= YOUR GOAL =
Begin at the line below that contains "acted on. -/". Repeat it and all remaining lines of the records exactly.
-- GIVEN ENTRIES follows --
-- ==== Sys2Proof/Proofs/HeaterLinks.lean ====
section
/-! PROOFS. The commands of the heater link (R111 to R118). -/

namespace Sys2Proof.Machine

/-- What `Obligations.HeaterLink` asks after a failure. -/
def State.failsTo (s t : State) : Prop :=
  t.climate.heater = .purging ∧ t.climate.hen = false ∧ t.climate.hdem = 0
    ∧ t.climate.startTimer = none ∧ t.climate.runTimer = none ∧ t.climate.purgeTimer = some 180000
    ∧ t.climate.failures = min 2 (s.climate.failures + 1) ∧ t.climate.lockout = (s.climate.lockout || decide (1 ≤ s.climate.failures))
    ∧ t.climate.remembered = ((t.climate.call || t.climate.frost) && !t.climate.lockout)
    ∧ (t.climate.lockout = true → t.cell.lockout = true)
    ∧ (s.climate.lockout = false → 1 ≤ s.climate.failures → t.status.summary.get Mon.lockout = true ∧ t.status.attention = true)
    ∧ (t.claim loadHeater).st = .held
    ∧ (t.claim loadHeater).held = min (s.claim loadHeater).held (s.seq.values.get 27)

theorem HeaterFailed.failsTo {s v u t : State} (h : HeaterFailed v u) (posted : Posted u t) (climate : v.climate = s.climate)
    (claim : v.claim loadHeater = s.claim loadHeater) (seq : v.seq = s.seq) : s.failsTo t := by
  have fields := h.climate
  rw [climate] at fields
  have locks := h.cell
  have declared := h.declared
  have held := h.held
  rw [climate] at declared
  rw [claim, seq] at held
  unfold State.failsTo
  rw [posted.climate, posted.cell, posted.status, posted.claim]
  rw [fields] at locks ⊢
  exact ⟨rfl, rfl, rfl, rfl, rfl, rfl, rfl, rfl, rfl, locks, fun _ => declared, h.st, held⟩

/-- The state in which a purge has ended, before the heater may be asked for again (R114, R116). -/
def State.purgeEnded (s : State) : State :=
  (s.setClimate { s.climate with
    heater := if s.climate.lockout then .lockout else .off, purgeTimer := none, remembered := false }).release loadHeater

theorem purgeEnds_eq (s : State) : s.purgeEnds =
    if s.climate.remembered && s.purgeEnded.heaterWanted then s.purgeEnded.askHeater else s.purgeEnded := rfl

theorem purgeEnded_climate (s : State) : s.purgeEnded.climate = { s.climate with
    heater := if s.climate.lockout then .lockout else .off, purgeTimer := none, remembered := false } :=
  (release_shared _ _).climate

/-- The state in which ResetHeater has been accepted, before the heater follows (R116). -/
def State.lockoutReset (s : State) : State :=
  let u := s.setClimate { s.climate with
    failures := 0, lockout := false, heater := if s.climate.heater = .lockout then .off else s.climate.heater }
  if s.climate.lockout then (u.setCell { u.cell with lockout := false }).monitor Mon.lockout false else u

theorem heaterResets_eq (s : State) : s.heaterResets = s.lockoutReset.heaterFollows := rfl

section
variable (s : State)

theorem lockoutReset_sane (h : s.Sane) : s.lockoutReset.Sane :=
  ((setClimate_calm s _).keeps.trans
    (Keeps.ite (fun _ => (setCell_keeps _ _).trans (monitor_calm _ _ _).keeps) (fun _ => Keeps.refl _))) h

theorem lockoutReset_warm : Warm s s.lockoutReset :=
  (setClimate_warm s _).trans (Warm.ite ((setCell_warm _ _).trans (monitor_shared _ _ _).warm) (Warm.refl _))

theorem lockoutReset_climate : s.lockoutReset.climate = { s.climate with
    failures := 0, lockout := false, heater := if s.climate.heater = .lockout then .off else s.climate.heater } := by
  unfold State.lockoutReset
  dsimp only
  split
  · exact (monitor_shared _ _ _).climate
  · rfl

theorem lockoutReset_broker : s.lockoutReset.broker = s.broker := by
  unfold State.lockoutReset
  dsimp only
  split
  · exact monitor_broker _ _ _
  · rfl

theorem lockoutReset_cell (agrees : s.cell.lockout = s.climate.lockout) : s.lockoutReset.cell.lockout = false := by
  unfold State.lockoutReset
  dsimp only
  split
  · rw [(monitor_shared _ _ _).cell]
    rfl
  · next open_ => exact agrees.trans (by simpa using open_)

theorem lockoutReset_summary (locked : s.climate.lockout = true) : s.lockoutReset.status.summary.get Mon.lockout = false := by
  unfold State.lockoutReset
  dsimp only
  rw [if_pos locked, monitor_summary, if_pos rfl]

theorem lockoutReset_shows {code o : Nat} (h : s.shows code o) : s.lockoutReset.shows code o := by
  unfold State.lockoutReset
  dsimp only
  split
  · exact monitor_shows _ _ _ _ _ h
  · exact h

theorem lockoutReset_serial : s.lockoutReset.status.serial = s.status.serial := by
  unfold State.lockoutReset
  dsimp only
  split
  · rw [monitor_eq]
    rfl
  · rfl

theorem lockoutReset_rest : s.lockoutReset.seq = s.seq ∧ s.lockoutReset.view = s.view ∧ s.lockoutReset.motion = s.motion
    ∧ s.lockoutReset.lights = s.lights := by
  unfold State.lockoutReset
  dsimp only
  split
  · rw [monitor_eq]
    exact ⟨rfl, rfl, rfl, rfl⟩
  · exact ⟨rfl, rfl, rfl, rfl⟩

end

/-- ResetHeater clears the failures and Lockout: the heater's order stands (R116). -/
theorem lockoutReset_fits {s : State} (h : s.heaterFits) : s.lockoutReset.heaterFits := by
  have claim : s.lockoutReset.claim loadHeater = s.claim loadHeater := by rw [State.claim, lockoutReset_broker]; rfl
  unfold State.heaterFits
  rw [lockoutReset_climate, (lockoutReset_rest s).1, claim]
  by_cases locked : s.climate.heater = .lockout
  · have idle : (s.claim loadHeater).st = .idle := by
      cases e : (s.claim loadHeater).st with
      | idle => rfl
      | contest => exact absurd (h.asks (.inl e)).1 (by rw [locked]; nofun)
      | waiting => exact absurd (h.asks (.inr e)).1 (by rw [locked]; nofun)
      | forced => exact absurd e h.unforced
      | held => rcases h.held.mp e with k | k | k <;> rw [k] at locked <;> cases locked
    have timers : s.climate.hen = false ∧ s.climate.startTimer = none ∧ s.climate.runTimer = none ∧ s.climate.purgeTimer = none := by
      have hen := h.hen
      have start := h.startTimer
      have run := h.runTimer
      have purge := h.purgeTimer
      rw [locked] at hen start run purge
      simp at hen start run purge
      exact ⟨hen, start, run, purge⟩
    obtain ⟨hen, start, run, purge⟩ := timers
    rw [if_pos locked]
    exact { zones := h.zones, hdem := h.hdem, cold := h.cold
            single := by rw [idle]; nofun
            hen := by simp [hen]
            held := by simp [idle]
            asks := by rw [idle]; nofun
            starting := nofun
            running := nofun
            startTimer := by simp [start]
            runTimer := by simp [run]
            purgeTimer := by simp [purge]
            locked := nofun
            lockout := nofun
            failures := Nat.zero_le _
            unforced := by rw [idle]; nofun
            standing := by rw [idle]; nofun }
  · rw [if_neg locked]
    exact { h with lockout := nofun, failures := Nat.zero_le _, locked := fun e => absurd e locked }
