-- ==== Sys2Proof/Proofs/MotionRequests.lean ====
section
/-! PROOFS. Requests of the Motion Controller, and the refusals of an Extend (R127). -/

namespace Sys2Proof.Machine

/-! ### Requests of the Motion Controller (R127 to R129) -/

/-- A request that names a channel: refused with Range where it names none. -/
def State.toChannel (code : Nat) (f : State → Fin 2 → State) (u : State) (i : Nat) (_ : Int) : State :=
  match asFin2 i with
  | none => u.answer code Outcome.range
  | some ch => f u ch

theorem motionRequest_eq (s : State) (code : Nat) (f : State → Fin 2 → State) :
    s.motionRequest code f = s.meets code (·.motion) (State.toChannel code f) := rfl

theorem toChannel_out (code : Nat) (f : State → Fin 2 → State) (u : State) {i : Nat} (v : Int) (h : 2 ≤ i) :
    u.toChannel code f i v = u.answer code 11 := by
  unfold State.toChannel
  rw [asFin2, dif_neg (by omega)]
  rfl

theorem toChannel_in (code : Nat) (f : State → Fin 2 → State) (u : State) {i : Nat} (v : Int) {ch : Fin 2} (h : i = ch.val) :
    u.toChannel code f i v = f u ch := by
  unfold State.toChannel
  rw [asFin2, dif_pos (by omega)]
  simp [h]

/-- Absent, Phase and Range, and what a request of the Motion Controller does otherwise. -/
theorem motion_answered {s : State} {code i : Nat} {v : Int} (asks : s.asks code i v) (quiet : s.view.changes = [])
    (f : State → Fin 2 → State) : ∃ t, done s (s.motionRequest code f) = .next t
      ∧ (s.seq.fns.motion = false → (s.taken.answered code 3).handedOver t)
      ∧ (s.seq.fns.motion = true → s.seq.phase ≠ .run → (s.taken.answered code 10).handedOver t)
      ∧ (s.seq.fns.motion = true → s.seq.phase = .run → 2 ≤ i → (s.taken.answered code 11).handedOver t)
      ∧ ∀ ch : Fin 2, s.seq.fns.motion = true → s.seq.phase = .run → i = ch.val → t = State.publish s (f s.taken ch) := by
  rw [motionRequest_eq]
  obtain ⟨t, done, absent, early, met⟩ := request_answered asks quiet (·.motion) (State.toChannel code f)
  refine ⟨t, done, absent, early, fun has phase out => ?_, fun ch has phase within => ?_⟩
  · rw [met has phase, toChannel_out code f _ v out]
    exact publish_handedOver s (s.taken.answer code 11) quiet
  · rw [met has phase, toChannel_in code f _ v within]

/-! ### The refusals of an Extend (R127) -/

section
variable {s : State} {ch : Fin 2}

theorem extendRefusal_drive (drive : s.view.driveAccepted = true) : s.extendRefusal ch = some 4 := if_pos drive

section
variable (drive : s.view.driveAccepted = false)
include drive

theorem extendRefusal_storage (storage : s.seq.storage = true) : s.extendRefusal ch = some 9 := by
  simp [State.extendRefusal, drive, storage]
  rfl

variable (storage : s.seq.storage = false)
include storage

theorem extendRefusal_hold (hold : s.pins.hold = true) : s.extendRefusal ch = some 5 := by
  simp [State.extendRefusal, drive, storage, hold]
  rfl

variable (hold : s.pins.hold = false)
include hold

theorem extendRefusal_fault (fault : (s.chan ch).st = .fault) : s.extendRefusal ch = some 12 := by
  simp [State.extendRefusal, drive, storage, hold, fault]
  rfl

theorem extendRefusal_wind (well : (s.chan ch).st ≠ .fault) (wind : ch = 1 ∧ s.motion.windLockout.isSome = true) :
    s.extendRefusal ch = some 6 := by
  rw [wind.1] at well ⊢
  simp [State.extendRefusal, drive, storage, hold, well, wind.2]
  rfl

end

/-! ### What an Extend does in each state (R127, R128, R130) -/

variable {code : Nat}

theorem takeExtend_out (h : (s.chan ch).st = .extending ∨ (s.chan ch).st = .extended ∧ (s.chan ch).pending = .none) :
    s.takeExtend code ch = s.answer code Outcome.accepted := by
  unfold State.takeExtend
  dsimp only
  rcases h with h | ⟨h, k⟩
  · rw [h]
  · rw [h]
    exact if_pos ⟨rfl, k⟩

section
variable (st : (s.chan ch).st = .braking)
include st

theorem takeExtend_faulty (h : (s.chan ch).followOn = .backoff ∨ (s.chan ch).followOn = .settleFault) :
    s.takeExtend code ch = s.answer code Outcome.fault := by
  unfold State.takeExtend
  dsimp only
  rw [st]
  rcases h with h | h <;> rw [h]

theorem takeExtend_driven (h : (s.chan ch).followOn = .protective) : s.takeExtend code ch = s.answer code Outcome.drive := by
  unfold State.takeExtend
  dsimp only
  rw [st, h]

theorem takeExtend_follows (h : (s.chan ch).followOn = .none ∨ (s.chan ch).followOn = .extend ∨ (s.chan ch).followOn = .retract) :
    s.takeExtend code ch = (s.answer code Outcome.waiting).setChan ch { s.chan ch with followOn := .extend, req := s.status.serial + 1 } := by
  generalize taken : State.setChan _ ch _ = r
  unfold State.takeExtend
  dsimp only
  rw [st]
  rcases h with h | h | h
  · rw [h]; exact taken
  · rw [h]; exact taken
  · rw [h]; exact taken

end

theorem takeExtend_returning (st : (s.chan ch).st = .retracting ∨ (s.chan ch).st = .backoff) :
    s.takeExtend code ch = if (s.claim (loadMotor ch)).rank = 0 then
        (s.answer code Outcome.waiting).setChan ch { s.chan ch with pending := .extend, req := s.status.serial + 1 }
      else (s.answer code Outcome.waiting).brake ch .extend (s.status.serial + 1) true := by
  generalize taken : (if (s.claim (loadMotor ch)).rank = 0 then _ else _ : State) = r
  unfold State.takeExtend
  dsimp only
  rcases st with st | st
  · rw [st]; exact taken
  · rw [st]; exact taken

/-- The state in which a pending move has been taken, before it is acted on. -/
def State.pends (s : State) (ch : Fin 2) (m : Move) (req : Nat) : State :=
  s.setChan ch { s.chan ch with pending := m, req := req, idle := none }

theorem takePending_eq (s : State) (ch : Fin 2) (m : Move) (req : Nat) :
    s.takePending ch m req = (s.pends ch m req).actOnPending ch := rfl

theorem takeExtend_pends (rest : (s.chan ch).atRest = true) (not : ¬ ((s.chan ch).st = .extended ∧ (s.chan ch).pending = .none)) :
    s.takeExtend code ch = (s.answer code Outcome.waiting).takePending ch .extend (s.status.serial + 1) := by
  unfold State.takeExtend
  dsimp only
  split
  · next st => simp [Chan.atRest, st] at rest
  · next st => simp [Chan.atRest, st] at rest
  · next st => simp [Chan.atRest, st] at rest
  · next st => simp [Chan.atRest, st] at rest
  · exact if_neg not

end

end Sys2Proof.Machine
end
-- GIVEN ENTRIES concluded --
= ANSWER TO THE PROBLEM =
/-- The state in which a pending move has been taken, before it is acted on. -/
def State.pends (s : State) (ch : Fin 2) (m : Move) (req : Nat) : State :=
  s.setChan ch { s.chan ch with pending := m, req := req, idle := none }

theorem takePending_eq (s : State) (ch : Fin 2) (m : Move) (req : Nat) :
    s.takePending ch m req = (s.pends ch m req).actOnPending ch := rfl

theorem takeExtend_pends (rest : (s.chan ch).atRest = true) (not : ¬ ((s.chan ch).st = .extended ∧ (s.chan ch).pending = .none)) :
    s.takeExtend code ch = (s.answer code Outcome.waiting).takePending ch .extend (s.status.serial + 1) := by
  unfold State.takeExtend
  dsimp only
  split
  · next st => simp [Chan.atRest, st] at rest
  · next st => simp [Chan.atRest, st] at rest
  · next st => simp [Chan.atRest, st] at rest
  · next st => simp [Chan.atRest, st] at rest
  · exact if_neg not

end

end Sys2Proof.Machine
end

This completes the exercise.